Start of The records
-- ==== Sys2Proof/Machine/Homes.lean ====
section
/-! DEFINITION. What a home does for one piece of an access: reads, writes, atomics, full/empty words, sum cells, reduction
windows, ring queues, completion objects and byte barriers (11 R256 to R260; 12 R279, R289, R290; 13 R300 to R312;
09 R230 to R234; 15 R376 to R379; 22 R440 to R442). -/

namespace Sys2Proof.Machine

/-! ### Answers -/

/-- An answer on its way to its source. -/
structure Out where
  dst : Node
  owner : Owner
  idx : Nat
  r : Resp
  deriving DecidableEq, Repr

/-- A performed piece. -/
def answer (bytes : List Byte) (lab : Label) (fl : Flags) : Resp := ⟨true, bytes, lab, fl, .memPa, 0, false⟩

/-- A refusal (13 R301). -/
def refusal (c : Cause) (i1 : Word) (lab : Label) : Resp := ⟨false, [], lab, 0, c, i1, false⟩

/-- The flags of the roundings on the way in which the first source's write took part (22 R441, R443). -/
def flagsOnWay : Req → Flags
  | .redAdd _ _ fl => fl
  | _ => 0

/-- The answers to every source of a message, each with the flags of the roundings in which its write took part (22 R441,
R443). A refusal names the address of the access. -/
def outsOf (m : Msg) (r : Resp) : List Out :=
  let r := if r.ok || !r.bytes.isEmpty then r else { r with bytes := toBytes 8 m.va.toNat }
  let own (fl : Flags) : Resp := if r.ok then { r with flags := r.flags ||| fl } else r
  ⟨m.src, m.owner, m.idx, own (flagsOnWay m.req)⟩ :: m.others.map fun (n, o, i, fl) => ⟨n, o, i, own fl⟩

/-- The access kind of Table 11.9. -/
def reqKind : Req → Nat
  | .read _ | .label | .objState _ | .bbwait => 0
  | .fe op _ => match op with
    | .take => 2
    | .peek | .tst => 0
    | .fill | .force | .clr => 1
  | .write _ | .bbset _ | .mcast _ _ _ => 1
  | .atomic _ _ _ _ | .sumAdd _ _ | .redAdd _ _ _ | .qput _ _ | .qget | .dep _ _ _ | .pool _ _ _ => 2

/-- The bytes a request covers. -/
def reqLen : Req → Nat
  | .read n => n
  | .write l => l.length
  | .mcast l _ _ => l.length
  | .atomic _ w _ _ => match w with | .w32 => 4 | .w64 => 8
  | .sumAdd _ _ => 32
  | .redAdd _ _ _ | .qput _ _ | .qget => 64
  | .objState _ => 1
  | .fe _ _ | .label | .bbset _ | .bbwait | .dep _ _ _ | .pool _ _ _ => 8

/-- A request that returns data, for the rule of inbound reads (18 R397). -/
def isReading (r : Req) : Bool := match r with
  | .read _ | .label | .objState _ | .bbwait | .atomic _ _ _ _ | .qget => true
  | .fe op _ => match op with
    | .take | .peek | .tst => true
    | .fill | .force | .clr => false
  | _ => false

/-! ### Poison (20 R426) -/

/-- A store that writes the whole poisoned unit and nothing else, or stfe.force: it clears the poison. -/
def clears (pa : Nat) : Req → Bool
  | .write l => decide (l.length = (if spaceOf pa = 1 then 8 else 64)) && l.all (·.isSome)
  | .fe .force _ => true
  | _ => false

/-! ### Sum cells (11 R259, R260) -/

/-- m × 2^(−k) to the nearest integer, ties to even, and whether it was exact. -/
def rneShift (m k : Nat) : Nat × Bool :=
  let q := m / 2 ^ k
  let r := 2 * (m % 2 ^ k)
  (if decide (2 ^ k < r) || (decide (r = 2 ^ k) && decide (q % 2 = 1)) then q + 1 else q, decide (r = 0))

/-- The addend and the flags of an FP value (R260). -/
def sumTerm (f : Fmt) (x : Nat) : BitVec 248 × BitVec 5 :=
  match numOf f x with
  | .nan _ _ => (0, 0b00100)
  | .inf false => (0, 0b01000)
  | .inf true => (0, 0b10000)
  | .fin neg m e =>
    let k := e + 120
    let (n, exact) := if 0 ≤ k then (m * 2 ^ k.toNat, true) else rneShift m (-k).toNat
    let fl : BitVec 5 := if exact then 0 else 1
    let v : Int := if neg then -(n : Int) else n
    if v < -(2 ^ 247 : Nat) ∨ (2 ^ 247 : Nat) ≤ v then (0, fl ||| 2) else (BitVec.ofInt 248 v, fl)

/-- A cell after one add. -/
def sumAdded (cell : Nat) (d : BitVec 248) (fl : BitVec 5) : Nat :=
  let st := cell / 2 ^ 248 % 256
  (cell + d.toNat) % 2 ^ 248 + (st ||| fl.toNat) * 2 ^ 248

/-- sread: the cell's value rounded, with the flags of the rounding (13 R312). -/
def sumValue (f : Fmt) (m : RMode) (cell : Nat) : Nat × Flags :=
  let st := cell / 2 ^ 248
  if bitAt st 2 || (bitAt st 3 && bitAt st 4) then (f.nanc, 0)
  else if bitAt st 3 then (signCode f false (f.infc.getD 0), 0)
  else if bitAt st 4 then (signCode f true (f.infc.getD 0), 0)
  else
    let v := intOf true 248 (cell % 2 ^ 248)
    roundDy f ⟨m, fun _ => none⟩ 0 false v (-120)

/-! ### Reduction windows (22 R441, R442) -/

/-- Round to nearest even without draws. -/
def rneOnly : Rnd := ⟨.rne, fun _ => none⟩

/-- A finite value rounded with the exponent unbounded above: its sign, its code and whether it is inexact or tiny. -/
def roundOpen (f : Fmt) (neg : Bool) (m : Nat) (e : Int) : Nat × Flags :=
  if m = 0 then (0, 0)
  else
    let x : Int := Nat.log2 m + e
    let emin : Int := 1 - f.bias
    let q0 := x - f.t
    let q := max q0 (emin - f.t)
    let (n, inexact) := roundAt rneOnly 0 neg m e false q
    let (n0, _) := roundAt rneOnly 0 neg m e false q0
    let tiny := decide (q0 < emin - f.t) && !(decide (q0 + 1 = emin - f.t) && decide (n0 = 2 ^ (f.t + 1)))
    ((q - (emin - f.t)).toNat * 2 ^ f.t + n,
      (if inexact then fInexact else 0) ||| (if tiny && inexact then fUnderflow else 0))

/-- The sum of two elements of MX blocks, each with the exponent of its scale: a NaN, an infinity, or an exact value. -/
def mxPair (a b : Num) (da db : Int) : Num × Flags :=
  let sig := if isSig a || isSig b then fInvalid else 0
  if isNan a || isNan b then (.nan false none, sig)
  else match a, b with
    | .inf n, .inf n' => if n = n' then (.inf n, 0) else (.nan false none, fInvalid)
    | .inf n, _ => (.inf n, 0)
    | _, .inf n => (.inf n, 0)
    | .fin n m e, .fin n' m' e' =>
      let (v, x) := dyAdd ((if n then -(m : Int) else m), e + da) ((if n' then -(m' : Int) else m'), e' + db)
      (.fin (if v = 0 then n && n' else decide (v < 0)) v.natAbs x, 0)
    | _, _ => (.nan false none, 0)

/-- A combined element with the block's exponent raised by `up`: its code, whether it is too large, and its flags. -/
def mxElem (f : Fmt) (up : Int) (x : Num) : Nat × Bool × Flags :=
  match x with
  | .nan _ _ => (f.nanc, false, 0)
  | .inf n => (signCode f n (f.infc.getD f.maxc), false, 0)
  | .fin n m e =>
    let (c, fl) := roundOpen f n m (e - up)
    if f.maxc < c then (signCode f n (f.infc.getD f.maxc), true, fOverflow ||| fInexact)
    else (signCode f n c, false, fl)

/-- The union of the flags of combined elements. -/
def mxFlags (l : List (Nat × Bool × Flags)) : Flags := l.foldl (fun a x => a ||| x.2.2) 0

/-- Two MX blocks combined (22 R442). -/
def mxCombine (f : Fmt) (a b : List Nat) : List Nat × Flags :=
  let sa := a.getD 32 0
  let sb := b.getD 32 0
  let tail := List.replicate 31 0
  if sa = 0xFF || sb = 0xFF then (List.replicate 32 f.nanc ++ [0xFF] ++ tail, 0)
  else
    let sc := max sa sb
    let sums := (nums 32).map fun i =>
      mxPair (numOf f (a.getD i 0)) (numOf f (b.getD i 0)) ((sa : Int) - sc) ((sb : Int) - sc)
    let inv : Flags := sums.foldl (fun x y => x ||| y.2) 0
    let r := sums.map fun x => mxElem f 0 x.1
    let r2 := sums.map fun x => mxElem f 1 x.1
    if r.any (·.2.1) && decide (sc < 254) && !r2.any (·.2.1) then
      (r2.map (·.1) ++ [sc + 1] ++ tail, inv ||| mxFlags r2)
    else (r.map (·.1) ++ [sc] ++ tail, inv ||| mxFlags r)

/-- The elements of a line. -/
def lineElems (w : Nat) (l : List Byte) : List Nat :=
  (nums (64 / w)).map fun i => fromBytes ((l.drop (i * w)).take w)

/-- Two lines of an element format added. -/
def lineAdd (f : Fmt) (a b : List Byte) : List Byte × Flags :=
  let w := f.width / 8
  let r := ((lineElems w a).zip (lineElems w b)).map fun (x, y) => fAdd f rneOnly 0 x y
  ((r.map fun x => toBytes w x.1).flatten, r.foldl (fun z x => z ||| x.2) 0)

/-- Two lines of a window combined (22 Table 22.2). -/
def redCombine (fmt : Nat) (a b : List Byte) : List Byte × Flags :=
  if fmt = 1 then lineAdd fp32 a b
  else if fmt = 2 then lineAdd bf16 a b
  else
    let (r, fl) := mxCombine (if fmt = 3 then e4m3 else e5m2) (a.map (·.toNat)) (b.map (·.toNat))
    (r.map (BitVec.ofNat 8), fl)

/-! ### Ring queues (09 R230, R231) -/

/-- A ring descriptor. -/
structure Ring where
  base : Word
  caplog : Nat
  head : Nat
  tail : Nat
  deriving DecidableEq, Repr

/-- The check of a descriptor: its reason, or the ring. Of several faults the lowest reason is reported, and a BASE
that is not canonical is reported as a misaligned one (DESIGN CHOICE, log 66). -/
def ringAt (s : State) (pa : Nat) : Except Nat Ring :=
  let base := s.num pa 8
  let caplog := s.num (pa + 8) 1
  let zero := decide (s.num (pa + 9) 7 = 0) && decide (s.num (pa + 0x14) 4 = 0) && decide (s.num (pa + 0x1C) 36 = 0)
  if 20 < caplog then .error 2
  else if !zero then .error 3
  else if decide (base % 8 ≠ 0) || decide (2 ^ 56 ≤ base) then .error 4
  else .ok ⟨BitVec.ofNat 64 base, caplog, s.num (pa + 0x10) 4, s.num (pa + 0x18) 4⟩

/-- Elements in a ring. -/
def Ring.count (d : Ring) : Nat := (d.tail + 2 ^ 32 - d.head) % 2 ^ 32
/-- The virtual address of an element. -/
def Ring.slotOf (d : Ring) (i : Nat) : Word := d.base + BitVec.ofNat 64 (8 * (i % 2 ^ d.caplog))

/-- A refusal with the trap information of a failed check. -/
def refuseX (f : XFail) : Resp := ⟨false, toBytes 8 f.i0.toNat, f.lab, 0, f.cause, f.i1, false⟩

/-- For whom a home translates an element's address. -/
def elemWho (m : Msg) : Who := ⟨(match m.src with | .core c => c | _ => 0), m.part, m.world, true, false⟩

/-! ### Writes under the store rule -/

/-- The value label of a message: the owner set of its partition when it enters from outside (18 R397). -/
def State.lvOf (s : State) (m : Msg) : Label := if m.inbound then s.owner m.part else m.lv

/-- A write under the store rule at its home, with value label `lv` (18 R395). -/
def State.ruled (s : State) (m : Msg) (lv : Label) (f : State → State × Resp) : State × Option Resp :=
  let loc := s.labelAt m.pa m.mlab
  match storeRule s m.part lv loc m.pa m.mx false with
  | .fail e => (s, some (refusal .labelStore (storeInfo lv loc e true) loc))
  | .pass => let (s, r) := f s; (s, some r)
  | .widen => let (s, r) := f s; (s.setBlockLabel m.pa (loc ||| lv), some r)

/-! ### Atomics (13 R309) -/

/-- Width of an atomic in bytes. -/
def awBytes : AWid → Nat
  | .w32 => 4 | .w64 => 8

/-- The new value of an atomic. -/
def atomNew (op : AtomOp) (n : Nat) (m b x : Nat) : Nat :=
  let w := 8 * n
  let sm := intOf true w m
  let sb := intOf true w b
  match op with
  | .add => (m + b) % 2 ^ w
  | .and => m &&& b
  | .or => m ||| b
  | .xor => m ^^^ b
  | .minI => if sm ≤ sb then m else b
  | .maxI => if sm ≤ sb then b else m
  | .minN => min m b
  | .maxN => max m b
  | .swap => b
  | .cas => if m = x then b else m

/-! ### Performing one request -/

/-- A full/empty operation whose condition holds (12 R289); none while it does not. -/
def State.feOp (s : State) (m : Msg) (op : FeOp) (x : Word) : State × Option Resp :=
  let full := s.isFull m.pa
  let loc := s.labelAt m.pa m.mlab
  let word := s.bytes m.pa 8
  match op with
  | .take => if full then (s.setFull m.pa false, some (answer word loc 0)) else (s, none)
  | .peek => if full then (s, some (answer word loc 0)) else (s, none)
  | .fill =>
    if full then (s, none)
    else s.ruled m (s.lvOf m) fun s => ((s.putNum m.pa 8 x.toNat).setFull m.pa true, answer [] loc 0)
  | .force => s.ruled m (s.lvOf m) fun s =>
      (((s.putNum m.pa 8 x.toNat).setFull m.pa true).unpoison m.pa, answer [] loc 0)
  | .clr => ((s.setFull m.pa false).setBlockLabel m.pa (loc ||| s.lvOf m), some (answer [] loc 0))
  | .tst => (s, some (answer (toBytes 8 (b2n full)) loc 0))

/-- What refuses the access of a ring's element after its checks: another package, where nothing answers (22 R444), and poison
that the access does not clear (13 R301, 20 R426). -/
def State.elemRefused (s : State) (p : Place) (kind : Nat) (req : Req) : Option Resp :=
  let el := s.labelAt p.pa p.leaf.lab
  if s.away p.leaf then some (refuseX (xphys .memPa p.va p.pa kind el))
  else if s.isPoisoned p.pa 8 && !clears p.pa req then some (refuseX (xphys .memPoison p.va p.pa kind el))
  else none

/-- A refused inbound read is counted (18 R397). -/
def State.denied (s : State) (part : Nat) : State := s.modPP part fun p => { p with denied := p.denied + 1 }

/-- A refused request counted, when it is an inbound read (18 R397). -/
def State.refusedRead (s : State) (m : Msg) : State := if m.inbound && isReading m.req then s.denied m.part else s

/-- A rel that wrote is counted (18 R404). -/
def State.released (s : State) (part : Nat) : State := s.modPP part fun p => { p with released := p.released + 1 }

/-- A put in a ring, or a take from it (09 R231); none while it must wait. A take answers with the element and the label
of its location. QUEUE.DESC names the descriptor, so CTXL widens by its label (DEDUCED from 20 R410, log 66). An element whose mapping loops back through a port is accessed under the partition's owner set (18 R397, 22
R444). -/
def State.ringOp (s : State) (m : Msg) (put : Option (Word × Label)) : State × Option Resp :=
  let loc := s.labelAt m.pa m.mlab
  match ringAt s m.pa with
  | .error r => (s, some (refuseX ⟨.queueDesc, m.va, BitVec.ofNat 64 r, loc⟩))
  | .ok d =>
    match put with
    | some (x, l) =>
      if d.count < 2 ^ d.caplog then
        match s.check (elemWho m) { kind := 1, size := 8 } (d.slotOf d.tail) with
        | (s, .error f) => (s, some (refuseX f))
        | (s, .ok p) =>
          let el := s.labelAt p.pa p.leaf.lab
          let word : Req := .write ((toBytes 8 x.toNat).map some)
          let lv := if p.leaf.rp.isSome then s.owner m.part else l
          let go (s : State) : State × Option Resp :=
            let s := (s.setDirty (elemWho m) p).putNum p.pa 8 x.toNat
            let s := if clears p.pa word then s.unpoison p.pa else s
            (s.putNum (m.pa + 0x18) 4 ((d.tail + 1) % 2 ^ 32), some (answer [] loc 0))
          if p.egress && !fits l (s.owner m.part) then (s, some (refuseX ⟨.labelStore, p.va, storeInfo l el true true, el⟩))
          else match s.elemRefused p 1 word with
          | some r => (s, some r)
          | none =>
            match storeRule s m.part lv el p.pa p.leaf.mx p.egress with
            | .fail e => (s, some (refuseX ⟨.labelStore, p.va, storeInfo lv el e true, el⟩))
            | .pass => go s
            | .widen => go (s.setBlockLabel p.pa (el ||| lv))
      else (s, none)
    | none =>
      if 0 < d.count then
        match s.check (elemWho m) { kind := 0, size := 8 } (d.slotOf d.head) with
        | (s, .error f) => (s, some (refuseX f))
        | (s, .ok p) =>
          let el := s.labelAt p.pa p.leaf.lab
          match s.elemRefused p 0 (.read 8) with
          | some r => (if p.leaf.rp.isSome && !s.away p.leaf then s.denied m.part else s, some r)
          | none =>
            if p.leaf.rp.isSome && !fits el (s.owner m.part) then
              (s.denied m.part, some (refuseX ⟨.labelStore, p.va, storeInfo el (s.owner m.part) true true, el⟩))
            else
              (s.putNum (m.pa + 0x10) 4 ((d.head + 1) % 2 ^ 32), some (answer (s.bytes p.pa 8 ++ toBytes 2 el.toNat) loc 0))
      else (s, none)
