-- ==== Sys2Proof/Machine/Network.lean ====
section
/-! DEFINITION. The moves of messages: what stands at each kind of home, delivery, combining, and what a response does to
a thread or a journal entry (12 R277; 08 R199; 13 R301 to R319; 20 R422, R428; 22 R443, R450). -/

namespace Sys2Proof.Machine

/-! ### Dependence counters (08 R199) -/

/-- A CRM access to DEP.VAL at the dispatcher. -/
def State.performDep (s : State) (d : Nat) (m : Msg) (op : DepOp) (ctr : Nat) (x : Word) : State × Resp :=
  let c := (nget (s.pdie d m.part).deps ctr).getD ⟨0, false, 0⟩
  let old : Word := c.val.setWidth 64 ||| (if c.psn then 1#64 <<< 63 else 0)
  match op with
  | .read => (s, answer (toBytes 8 old.toNat) c.lab 0)
  | _ =>
    let v := match op with
      | .set => old ||| x
      | .clear => old &&& ~~~x
      | _ => x
    (s.modPDie d m.part fun p => { p with deps := nset p.deps ctr ⟨v.extractLsb' 0 32, false, c.lab ||| m.lv⟩ },
      answer [] 0 0)

/-! ### The page pool (11 R271, R272; 13 R316 to R319) -/

/-- The page size of a pool; none when SZ is invalid. -/
def poolSize (p : PDie) : Option Nat :=
  if fieldAt p.poolRing.toNat 6 2 = 0 then some 4096 else if fieldAt p.poolRing.toNat 6 2 = 1 then some 65536 else none
/-- The capacity of a pool: CAPLOG counts up to 20. -/
def poolCap (p : PDie) : Nat := 2 ^ min (p.poolRing.toNat % 64) 20
/-- The pages that a pool holds. -/
def poolCount (p : PDie) : Nat := (p.poolTail - p.poolHead).toNat
/-- The address of a ring entry. -/
def poolEntry (p : PDie) (i : BitVec 32) : Nat := fieldAt p.poolRing.toNat 12 40 * 4096 + 8 * (i.toNat % poolCap p)

/-- The physical address of a 4 KiB page that a pool entry names: through stage 2 when it is on. One that stage 2 does not map, or
maps to another package, counts as one with no home and is discarded (DESIGN CHOICE, log 54). -/
def poolPa (s : State) (part a : Nat) : Option Nat :=
  let p := s.pp part
  if !s2On p then (if (s.home a).isSome then some a else none)
  else match stage2 s p 1 0 a with
    | .error _ => none
    | .ok x => let pa := stage2Pa x a; if !bitAt x.e 60 && (s.home pa).isSome then some pa else none

/-- The 4 KiB frames of a page. -/
def poolFrames (s : State) (part size a : Nat) : List (Option Nat) :=
  (nums (size / 4096)).map fun i => poolPa s part (a + 4096 * i)

/-- A frame filled with zeros. -/
def State.zeroFrame (s : State) (pa : Nat) : State :=
  let inside (a : Nat) : Bool := decide (pa ≤ a) && decide (a < pa + 4096)
  { s with mem := s.mem.filter fun c => !inside c.1, poison := s.poison.filter fun c => !inside (c.1 * 8) }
End of The records
Among the lines above, find those containing the word "lineAdd" and copy each.

def lineAdd (f : Fmt) (a b : List Byte) : List Byte × Flags :=
  if fmt = 1 then lineAdd fp32 a b
  else if fmt = 2 then lineAdd bf16 a b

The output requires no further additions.